3D genome mapping may lead to the treatment of deadliest pediatric brain tumors

Researchers led by Sanford Burnham Prebys assistant professor Lukas Chavez, Ph.D., are leveraging the latest technology to take a never-before-seen look at ependymoma, one of the deadliest pediatric brain tumors. By visualizing how the genome is organized and arranged within tumor cells, they were able to reveal genes in tumors that may be future targets for therapy. The results appear in Nature Communications.

The human genome is made up of many protein-coding genes and an even greater number of noncoding sections, which are all tightly packaged and coiled up to fit inside the tiny nucleus of a cell. We're using cutting-edge technologies to look at the way that genome is packaged and coiled, which gives us a unique perspective on the mechanisms of gene regulation. This approach helps us understand the link between the shape of the genome and cancer."

Lukas Chavez, Ph.D., Assistant Professor, Sanford Burnham Prebys

Tumors of the brain and spinal cord, including ependymomas, are the most common malignant cancers in children up to age 14 and the leading cause of death by disease during childhood in the United States.

"Ependymomas come in many different genetic and molecular subtypes that can affect how well patients respond to treatment," says Chavez. "The current standard-of-care treatment includes surgery followed by radiation, which bears the risk of long-term, therapy-induced neurological side effects as well as secondary cancers. New, targeted therapeutic options for ependymoma are desperately needed. If successful, our research will lead to new, effective medications to treat these dangerous cancers."

The researchers focused on the most common and aggressive forms of the disease, which occur mainly in young children. They used an emerging technique called 3D genome mapping, which visualizes how genes are organized within the nucleus of cells.

"Science has historically studied the genome in two dimensions, focusing on how genes are arranged in long, linear sequences," says Chavez. "But the genome is a 3D object like anything else, and the way that genes are arranged in space makes a difference in how those genes are expressed in the body."

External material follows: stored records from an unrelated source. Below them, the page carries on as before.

/-- One cycle of a ramp that brakes: both components go to zero, and the point of rest is the target. -/
def PosRamp.brakeStep (r : PosRamp) (l : RampLim) (h : Rat) : PosRamp :=
  let b := brake l h r.va r.aa
  let c := brake { l with a := l.along b.2 } h r.v r.a
  let n := r.n + (c.1 * r.un - b.1 * r.ue) * h
  let e := r.e + (c.1 * r.ue + b.1 * r.un) * h
  if b.1 = 0 ∧ b.2 = 0 ∧ c.1 = 0 ∧ c.2 = 0 then { n := n, e := e, tn := n, te := e, un := r.un, ue := r.ue }
  else { r with n := n, e := e, v := c.1, a := c.2, va := b.1, aa := b.2 }

/-- The motion came to rest in a cycle: its speed reached zero or changed its sign (R201). -/
def turned (v w : Rat) : Bool := decide (w = 0) || (decide (v ≠ 0) && decide (qSign v ≠ qSign w))

/-- One cycle of the position ramp (R200, R201). -/
def PosRamp.step (r : PosRamp) (l : RampLim) (h : Rat) : PosRamp :=
  if !r.moving then r
  else if r.stop then r.brakeStep l h
  else
    let b := brake l h r.va r.aa
    let r := if r.va = 0 ∧ r.aa = 0 then r else if b.1 = 0 ∧ b.2 = 0 then ({ r with va := 0, aa := 0 }).reline else { r with va := b.1, aa := b.2 }
    let d := (r.tn - r.n) * r.un + (r.te - r.e) * r.ue
    let p := profile l (l.along r.aa) h d r.v r.a
    if p.done ∧ r.va = 0 then { r with n := r.tn, e := r.te, v := 0, a := 0, va := 0, aa := 0, moving := false, passed := false }
    else
      let pass := decide (qSign (d - p.dp) ≠ qSign d) && decide (d ≠ 0) && decide (p.v ≠ 0)
      let n := r.n + p.dp * r.un - r.va * h * r.ue
      let e := r.e + p.dp * r.ue + r.va * h * r.un
      { r with n := n, e := e, v := p.v, a := p.a, passed := (r.passed || pass) && !(turned r.v p.v && decide (r.va = 0)) }

/-- Signed travel from one heading to another: 0 the shorter way, 1 clockwise, 2 anticlockwise (R202). -/
def travel (dir : Nat) (frm dest : Rat) : Rat :=
  if dir = 1 then deg360 (dest - frm) else if dir = 2 then -(deg360 (frm - dest)) else wrapDeg (dest - frm)

/-- One cycle of the heading ramp (R202). -/
def LineRamp.step (r : LineRamp) (l : RampLim) (h : Rat) : LineRamp :=
  if !r.moving then r
  else if r.stop then
    let b := brake l h r.v r.a
    let x := deg360 (r.x + b.1 * h)
    if b.1 = 0 ∧ b.2 = 0 then { x := x } else { r with x := x, d := r.d - b.1 * h, v := b.1, a := b.2 }
  else
    let p := profile l l.a h r.d r.v r.a
    if p.done then { r with x := deg360 (r.x + r.d), d := 0, v := 0, a := 0, moving := false, passed := false }
    else
      let pass := decide (qSign (r.d - p.dp) ≠ qSign r.d) && decide (r.d ≠ 0)
      { r with x := deg360 (r.x + p.dp), d := r.d - p.dp, v := p.v, a := p.a, passed := (r.passed || pass) && !turned r.v p.v }

/-- One cycle of the speed ramp (R202): `x` speed, `v` its rate, `d` the target speed. -/
def LineRamp.speedStep (r : LineRamp) (l : RampLim) (h : Rat) : LineRamp :=
  let rem := r.d - r.x
  if qAbs rem < 1 / 1000 ∧ qAbs r.v ≤ l.j * h then { r with x := r.d, v := 0, moving := false }
  else
    let aim := if qSign r.v = qSign rem ∧ 2 * l.j * qAbs rem ≤ r.v * r.v then 0 else qSign rem * l.a
    let v := r.v + qClamp (aim - r.v) (-l.j * h) (l.j * h)
    { r with x := qClamp (r.x + v * h) (-l.v) l.v, v := v, moving := true }

/-! ### Set-point commands -/

/-- The outcome of a set-point command (R218); SP_REFUSED for refusals. -/
def Lane.spResult (L : Lane) (tag code : Nat) : Lane :=
  (L.setAll [(Reg.CTRL_SP_RESULT_TAG, tag), (Reg.CTRL_SP_RESULT_CODE, code)]).findIf (decide (1 ≤ code) && decide (code ≤ 5)) 0x10 2

/-- CTRL_SP_CMD with GO (R199): the command is held for the next position-cycle tick; it replaces an unapplied one. -/
def Lane.spSubmit (L : Lane) (cmd tag dir : Nat) : Lane :=
  let L := L.setAll [(Reg.CTRL_SP_CMD_CMD, cmd), (Reg.CTRL_SP_CMD_TAG, tag), (Reg.CTRL_SP_CMD_DIR, dir)]
  let tag := tag % 256
  if !L.active then L.spResult tag 5
  else if cmd < 1 ∨ 9 < cmd then L.spResult tag 1
  else
    let L := match L.ctl.pend with
      | some p => L.spResult p.tag 6
      | none => L
    L.onCtl fun c => { c with pend := some ⟨cmd, tag, dir % 4⟩ }

/-- A staged position and heading. -/
def Lane.stagedN (L : Lane) : Rat := (L.geti Reg.CTRL_SP_N_POS : Rat) / 1000
def Lane.stagedE (L : Lane) : Rat := (L.geti Reg.CTRL_SP_E_POS : Rat) / 1000
def Lane.stagedHdg (L : Lane) : Rat := (L.get Reg.CTRL_SP_HDG_HDG : Rat) / 10000

/-- A mode in which ramps run (R203). -/
def rampMode (m : Nat) : Bool := decide (7 ≤ m) && decide (m ≤ 11)

/-- The mode whose references are in force: in DEAD RECKONING, the one it came from (R198). -/
def CtlSt.refOf (c : CtlSt) (m : Nat) : Nat := if m = 11 then c.drFrom else m

/-- Ramps that a mode of `CtlSt.refOf` uses: position, heading, speed (R194). -/
def usesPos (m : Nat) : Bool := decide (m = 9) || decide (m = 10)
def usesHdg (m : Nat) : Bool := decide (7 ≤ m) && decide (m ≤ 10)
def usesSpd (m : Nat) : Bool := decide (m = 8)

/-- The mode whose references are in force. -/
def Lane.refMode (L : Lane) (m : Nat) : Nat := L.ctl.refOf m

/-- Accepts a position set-point (R199, R200). -/
def Lane.acceptPos (L : Lane) (n e : Rat) : Lane :=
  let L := L.onCtl fun c => { c with spN := n, spE := e, posDef := true }
  if L.refMode L.mode = 9 then L.onCtl fun c => { c with pos := c.pos.target n e } else L

/-- The heading ramp gets a signed travel to make. -/
def LineRamp.go (r : LineRamp) (d : Rat) : LineRamp := { r with d := d, moving := true, stop := false }

/-- The heading ramp takes a target the shorter way (R196, R197). -/
def Lane.hdgTarget (L : Lane) (h : Rat) : Lane := L.onCtl fun c => { c with hdg := c.hdg.go (travel 0 c.hdg.x h) }

/-- The reference heading stands elsewhere: the travels left to the accepted headings change with it (R202). -/
def CtlSt.hdgAt (c : CtlSt) (r : LineRamp) : CtlSt :=
  let m := wrapDeg (r.x - c.hdg.x)
  { c with hdg := r, spLeft := c.spLeft - m, courseLeft := c.courseLeft - m }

The researchers studied previously undiscovered loops in the genomes of ependymoma tumors. These loops change the way that genes are expressed, which in turn produces signals that help tumors grow.

"We've confirmed that configuration of these genes in the loops are essential for ependymoma tumors," says Chavez. "This means that we now have a host of new candidate targets for treatments that we would never have been able to identify without this technology."

The researchers believe that their results will lay the foundation for further studies that will lead to future therapies. The researchers are also planning to look at other pediatric cancers, since many of these diseases have few therapeutic options.

"There are alarming numbers of tumors that we struggle to treat because we simply don't know how they work from a biological standpoint," says Chavez. "This work shows that there's a lot more we still don't know about the genomics of tumors, and unlocking these mysteries may be the key to finally overcoming these aggressive cancers."